According to the AHK survey, a slim majority of the companies operating in China – about 53 per cent – planned to increase their investment in the coming two years, though this marked a drop from 61 per cent when asked the same question last year.
That included Phoenix Contact China – another Germany-headquartered global leader in the industrial automation sector.
The firm is scheduled to start building a new logistics centre in Nanjing, Jiangsu province, in the first half of next year to mainly serve its local clients, according to its vice-president, Jiang Shimin.
Purchasing and manufacturing locally to serve the local market has become an important strategy for the company, he said.
“We’ve been increasing our purchases from local suppliers, and that proportion has been rising each year,” he said.
The Chinese government’s efforts in attracting foreign investment since China’s borders reopened in early 2023, including widening market access and loosening visa policies, have also paid off to some extent, according to Benoit Ikhelif, deputy general manager of Danish logistics company DSV’s China operations in Nanjing.
Though the three pandemic years were “not easy”, “we’re still here and still focus on China”, he said.
And a leading contributor to that is that the company has “very good communication with authorities here.
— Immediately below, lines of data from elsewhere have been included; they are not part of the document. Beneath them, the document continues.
-- ==== Sys2Proof/Tests/Slice0.lean ====
section
/-! SUPPORT. Small tests. -/

namespace Sys2Proof.Tests

open Sys2Proof.Machine

theorem test_ill_formed_tag_block : (Instr.laneTagBlockRx 0 0 [] 0 0 0).wf = false := by decide

end Sys2Proof.Tests
end

/-! Serial comparison of tick numbers (R40). -/

section
namespace Sys2Proof.Machine

/-- How far tick `a` lies ahead of tick `b`: the 48-bit difference is (A − B) modulo 2^48 (R40). -/
theorem tickNo_sub_toNat (a b : TickNo) :
    (a - b).toNat = (a.toNat + 2 ^ 48 - b.toNat) % 2 ^ 48 := by
  have hb : b.toNat < 2 ^ 48 := b.isLt
  rw [BitVec.toNat_sub, ← Nat.sub_add_comm hb.le, Nat.add_comm (2 ^ 48)]

/-- A tick lies after another exactly when the difference is in the lower half, 0 left out. -/
theorem tickAfter_iff_sub (a b : TickNo) :
    tickAfter a b = true ↔ 1 ≤ (a - b).toNat ∧ (a - b).toNat ≤ 2 ^ 47 - 1 := by
  simp only [tickAfter, Bool.and_eq_true, decide_eq_true_eq]

/-- Settles O9: the model takes the difference in 48-bit words, which is the rule's difference modulo 2^48. -/
theorem ticksCompareSerially : Obligations.TicksCompareSerially := by
  intro a b
  rw [tickAfter_iff_sub, tickNo_sub_toNat]

end Sys2Proof.Machine
end

/-! The exact sum in a column (R217). -/

section
namespace Sys2Proof.Machine

/-- A product of value 0, of either sign and at any exponent, is the integer 0 in the accumulator's unit of 2^-298. -/
@[simp] theorem accTerm_fin_zero (n : Bool) (e : Int) : accTerm (.fin n 0 e) = 0 := by
  simp [accTerm]

/-- A column of finite products holds their exact sum: `column_fold_acc` from the empty column. -/
theorem column_ofProducts_acc (ps : List Val) (h : ∀ p ∈ ps, ∃ n s e, p = Val.fin n s e) :
    (Column.ofProducts ps).acc = (ps.map accTerm).sum :=
  (column_fold_acc ps {} h).trans (Int.zero_add _)

/-- The whole column, the flags of R219 included, is the same in every order of entry: any two products may be
exchanged. -/
theorem column_ofProducts_perm {ps qs : List Val} (h : ps.Perm qs) :
    Column.ofProducts ps = Column.ofProducts qs := by
  have : RightCommutative Column.add := ⟨column_add_comm⟩
  unfold Column.ofProducts
  exact h.foldl_eq _

/-- A product of value 0 leaves the accumulator as it was. -/
theorem column_add_zero_acc (c : Column) (n : Bool) (e : Int) : (c.add (.fin n 0 e)).acc = c.acc := by
  rw [column_add_acc, accTerm_fin_zero, Int.add_zero]

/-- Settles O10, one lemma for each part: the exact sum, the free order, and the product of value 0. -/
theorem columnsSumExactly : Obligations.ColumnsSumExactly :=
  ⟨column_ofProducts_acc, fun _ _ => column_ofProducts_perm, column_add_zero_acc⟩

end Sys2Proof.Machine
end

/-! The pin TEMP_ALERT_N after a step (R408). -/

section
namespace Sys2Proof.Machine

/-- Whatever a command does, its meaning ends in `done`: no command leaves by a way that skips the pins. The meaning of
SUPPLY_FAULT alone reaches `done` behind a match, on its rail. -/
theorem exec_eq_done (c : Instr) (s : State) : ∃ u, exec c s = done s u := by
  cases c with
  | supplyFault rail _ => cases rail <;> exact ⟨_, rfl⟩
  | _ => exact ⟨_, rfl⟩

/-- A step ends in `done` on both of its ways: the front command's meaning, and the tick that passes on an empty
queue. -/
theorem step_eq_done (s : State) : ∃ r u, step s = done r u := by
  unfold step
  split
  · exact ⟨s, _, rfl⟩
  next c rest _ => exact ⟨{ s with pending := rest }, exec_eq_done c _⟩

/-- After every step the pins stand as the state says, since `done` sets them. -/
theorem step_settled {s t : State} (h : step s = .next t) : Settled t := by
  obtain ⟨r, u, hu⟩ := step_eq_done s
  exact done_settled (hu.symm.trans h)

/-- Settles O11: the pins follow the state after every step, and TEMP_ALERT_N read off them is R408's condition. -/
theorem tempAlertFollows : Obligations.TempAlertFollows := fun _ t h =>
  tempAlert_iff t (step_settled h)

end Sys2Proof.Machine
end

/-! Any step: the queue, the parts a command may reach, the pins, HBM, and ticks that pass. -/

section
namespace Sys2Proof.Machine

/-! The queue and the parts -/

/-- Whatever a command does, the queue of commands stands as it stood: `done` puts it back. -/
theorem exec_pending {c : Instr} {s t : State} (h : exec c s = .next t) : t.pending = s.pending := by
  obtain ⟨u, hu⟩ := exec_eq_done c s
  obtain ⟨v, hv, hp⟩ := done_ok s u
  rw [hu, hv] at h
  injection h with h
  exact h ▸ hp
They are very flexible, and they came to Sweden” after the pandemic, he noted.
Wooing back foreign investors has been a major economic theme for Beijing in the past year as it strives to keep gross domestic production (GDP) growth at around 5 per cent amid weak investor and consumer confidence.
Emphasising its openness to foreign companies, the Chinese government has pledged to ensure 100 per cent access to the manufacturing sector and to remove more restrictions in the service sector.
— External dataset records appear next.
-- ==== Sys2Proof/Word.lean ====
section
/-! DEFINITION. The plainest types and bit operations of the model: bytes, and a
value seen as the bit pattern the object dictionary holds (spec 00_scope.md, R13 and the
conventions of its last section: a field is written [high:low], bit 0 the least significant). -/

namespace Sys2Proof

/-- One byte of a record, an image or a memory. -/
abbrev Byte := BitVec 8

/-- Field [hi:lo] of a value. -/
def bits (v hi lo : Nat) : Nat := (v >>> lo) % 2 ^ (hi + 1 - lo)

/-- One bit of a value. -/
def bit (v i : Nat) : Bool := v.testBit i

/-- The value with bit `i` set or cleared. -/
def setBit (v i : Nat) (b : Bool) : Nat :=
  if v.testBit i then (if b then v else v - 2 ^ i) else (if b then v + 2 ^ i else v)

/-- 1 for true, 0 for false. -/
def b2n (b : Bool) : Nat := if b then 1 else 0

/-- A two's-complement pattern of `w` bits read as an integer. -/
def toI (w v : Nat) : Int :=
  let u := v % 2 ^ w
  if u < 2 ^ (w - 1) then (u : Int) else (u : Int) - (2 ^ w : Nat)

/-- An integer as a two's-complement pattern of `w` bits. -/
def ofI (w : Nat) (i : Int) : Nat := (i % ((2 ^ w : Nat) : Int)).toNat

/-- The number of set bits among the lowest `n`. -/
def popcount (v : Nat) : Nat → Nat
  | 0 => 0
  | n + 1 => popcount v n + (if v.testBit n then 1 else 0)

/-- `n` bytes of a value, least significant first (R13). -/
def leBytes (v : Nat) : Nat → List Byte
  | 0 => []
  | n + 1 => BitVec.ofNat 8 v :: leBytes (v / 256) n

/-- The value of bytes given least significant first. -/
def ofLe : List Byte → Nat
  | [] => 0
  | b :: bs => b.toNat + 256 * ofLe bs

/-- `n` bytes of a value, most significant first (R45). -/
def beBytes (v n : Nat) : List Byte := (leBytes v n).reverse

/-- The value of bytes given most significant first. -/
def ofBe (bs : List Byte) : Nat := ofLe bs.reverse

/-- A saturating unsigned sum in `w` bits. -/
def satAdd (w a b : Nat) : Nat := if a + b < 2 ^ w then a + b else 2 ^ w - 1

/-- An integer clamped to the range from `lo` to `hi`. -/
def clampI (lo hi x : Int) : Int := if x < lo then lo else if hi < x then hi else x

end Sys2Proof
end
At a July 1 meeting on how to further lure foreign investment, Chinese Vice-Premier He Lifeng acknowledged that China’s attractiveness to foreign businesses was its large market, and he urged officials to turn that into “a tangible advantage in attracting investment”.
China attracted 498.9 billion yuan worth of FDI in the first half of this year, down more than 29 per cent from the same period in 2023, according to commerce ministry data.
However, over the same period, the number of newly registered foreign companies saw a 14 per cent rise from a year prior, according to the recently released figures.
Chen Fengying, a researcher with the China Institutes of Contemporary International Relations think tank in Beijing, said that despite recent trade frictions over China’s new-energy products, there was still room for economic collaboration between the EU and China.
Unlike the United States, which is becoming “more nationalist and closed”, Europe is still open, she said.
“Europe is no longer on an equal footing with the US in the world order it faces today. Putting aside ideology, the conflict with us is not as great as the US,” she said.
However, de-risking remains a trend among European firms, she noted, adding that new arrivals of foreign investments are mostly small in scale and backed by overseas Chinese.
Foreign firms operating in China have flagged a series of challenges to their continued operations there. These often-cited hurdles include an uncertain regulatory environment, an unfair playing field when competing with domestic companies, and geopolitical turmoil between China and its Western trade partners.
In contrast with the position of optimistic German manufacturers, there was a sharp overall rise in European firms experiencing a “decoupling” between their headquarters and China operations over the past two years, triggering “a slowdown in existing operations and a reduced ability to capitalise on new projects or investment plans” in China, according to a report released by the EU Chamber of Commerce in China in May.
And behind the decoupling trend, it said, was a declining number of Europeans employed by their China operations. And this factor is said to have contributed to a loss of mutual understanding and trust.